%%
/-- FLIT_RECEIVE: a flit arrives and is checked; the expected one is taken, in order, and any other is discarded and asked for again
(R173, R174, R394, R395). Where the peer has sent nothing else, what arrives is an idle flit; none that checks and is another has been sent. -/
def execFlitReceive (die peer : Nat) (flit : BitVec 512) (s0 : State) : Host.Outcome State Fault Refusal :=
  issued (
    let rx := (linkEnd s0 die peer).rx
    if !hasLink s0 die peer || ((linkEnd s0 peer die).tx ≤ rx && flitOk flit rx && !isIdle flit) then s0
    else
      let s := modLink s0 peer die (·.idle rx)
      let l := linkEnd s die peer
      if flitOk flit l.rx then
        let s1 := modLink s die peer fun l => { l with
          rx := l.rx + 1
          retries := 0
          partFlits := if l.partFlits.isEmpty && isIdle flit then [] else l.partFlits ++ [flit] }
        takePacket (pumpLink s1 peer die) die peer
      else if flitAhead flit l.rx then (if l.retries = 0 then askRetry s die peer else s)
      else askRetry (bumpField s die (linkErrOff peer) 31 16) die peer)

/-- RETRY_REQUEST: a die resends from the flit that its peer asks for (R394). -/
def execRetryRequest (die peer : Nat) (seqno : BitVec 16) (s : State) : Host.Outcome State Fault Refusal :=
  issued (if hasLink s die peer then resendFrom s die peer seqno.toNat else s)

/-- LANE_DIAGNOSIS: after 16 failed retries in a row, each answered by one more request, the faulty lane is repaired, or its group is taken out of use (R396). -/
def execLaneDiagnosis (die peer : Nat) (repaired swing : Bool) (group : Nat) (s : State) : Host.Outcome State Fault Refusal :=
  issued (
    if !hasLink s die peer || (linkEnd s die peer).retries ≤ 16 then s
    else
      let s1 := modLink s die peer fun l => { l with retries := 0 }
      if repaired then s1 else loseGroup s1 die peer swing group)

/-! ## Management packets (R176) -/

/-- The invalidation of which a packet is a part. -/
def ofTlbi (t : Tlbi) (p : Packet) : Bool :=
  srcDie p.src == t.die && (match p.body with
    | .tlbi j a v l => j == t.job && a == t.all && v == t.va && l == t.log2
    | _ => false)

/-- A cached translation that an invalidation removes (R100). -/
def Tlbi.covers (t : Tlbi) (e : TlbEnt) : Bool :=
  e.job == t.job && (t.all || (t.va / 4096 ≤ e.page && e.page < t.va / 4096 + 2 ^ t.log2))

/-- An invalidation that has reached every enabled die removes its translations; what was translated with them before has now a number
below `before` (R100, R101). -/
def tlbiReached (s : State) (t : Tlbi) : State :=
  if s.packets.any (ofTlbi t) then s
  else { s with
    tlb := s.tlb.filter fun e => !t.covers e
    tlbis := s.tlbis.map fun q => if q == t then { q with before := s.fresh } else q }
%%
= WHAT YOU SHOULD DO =
From the first line of the records above down to the line containing "def ofTlbi (t", repeat each line exactly as written. Include both of those lines and add nothing.

= EXERCISE SOLUTION =
/-- FLIT_RECEIVE: a flit arrives and is checked; the expected one is taken, in order, and any other is discarded and asked for again
(R173, R174, R394, R395). Where the peer has sent nothing else, what arrives is an idle flit; none that checks and is another has been sent. -/
def execFlitReceive (die peer : Nat) (flit : BitVec 512) (s0 : State) : Host.Outcome State Fault Refusal :=
  issued (
    let rx := (linkEnd s0 die peer).rx
    if !hasLink s0 die peer || ((linkEnd s0 peer die).tx ≤ rx && flitOk flit rx && !isIdle flit) then s0
    else
      let s := modLink s0 peer die (·.idle rx)
      let l := linkEnd s die peer
      if flitOk flit l.rx then
        let s1 := modLink s die peer fun l => { l with
          rx := l.rx + 1
          retries := 0
          partFlits := if l.partFlits.isEmpty && isIdle flit then [] else l.partFlits ++ [flit] }
        takePacket (pumpLink s1 peer die) die peer
      else if flitAhead flit l.rx then (if l.retries = 0 then askRetry s die peer else s)
      else askRetry (bumpField s die (linkErrOff peer) 31 16) die peer)

/-- RETRY_REQUEST: a die resends from the flit that its peer asks for (R394). -/
def execRetryRequest (die peer : Nat) (seqno : BitVec 16) (s : State) : Host.Outcome State Fault Refusal :=
  issued (if hasLink s die peer then resendFrom s die peer seqno.toNat else s)

/-- LANE_DIAGNOSIS: after 16 failed retries in a row, each answered by one more request, the faulty lane is repaired, or its group is taken out of use (R396). -/
def execLaneDiagnosis (die peer : Nat) (repaired swing : Bool) (group : Nat) (s : State) : Host.Outcome State Fault Refusal :=
  issued (
    if !hasLink s die peer || (linkEnd s die peer).retries ≤ 16 then s
    else
      let s1 := modLink s die peer fun l => { l with retries := 0 }
      if repaired then s1 else loseGroup s1 die peer swing group)

/-! ## Management packets (R176) -/

/-- The invalidation of which a packet is a part. -/
def ofTlbi (t : Tlbi) (p : Packet) : Bool :=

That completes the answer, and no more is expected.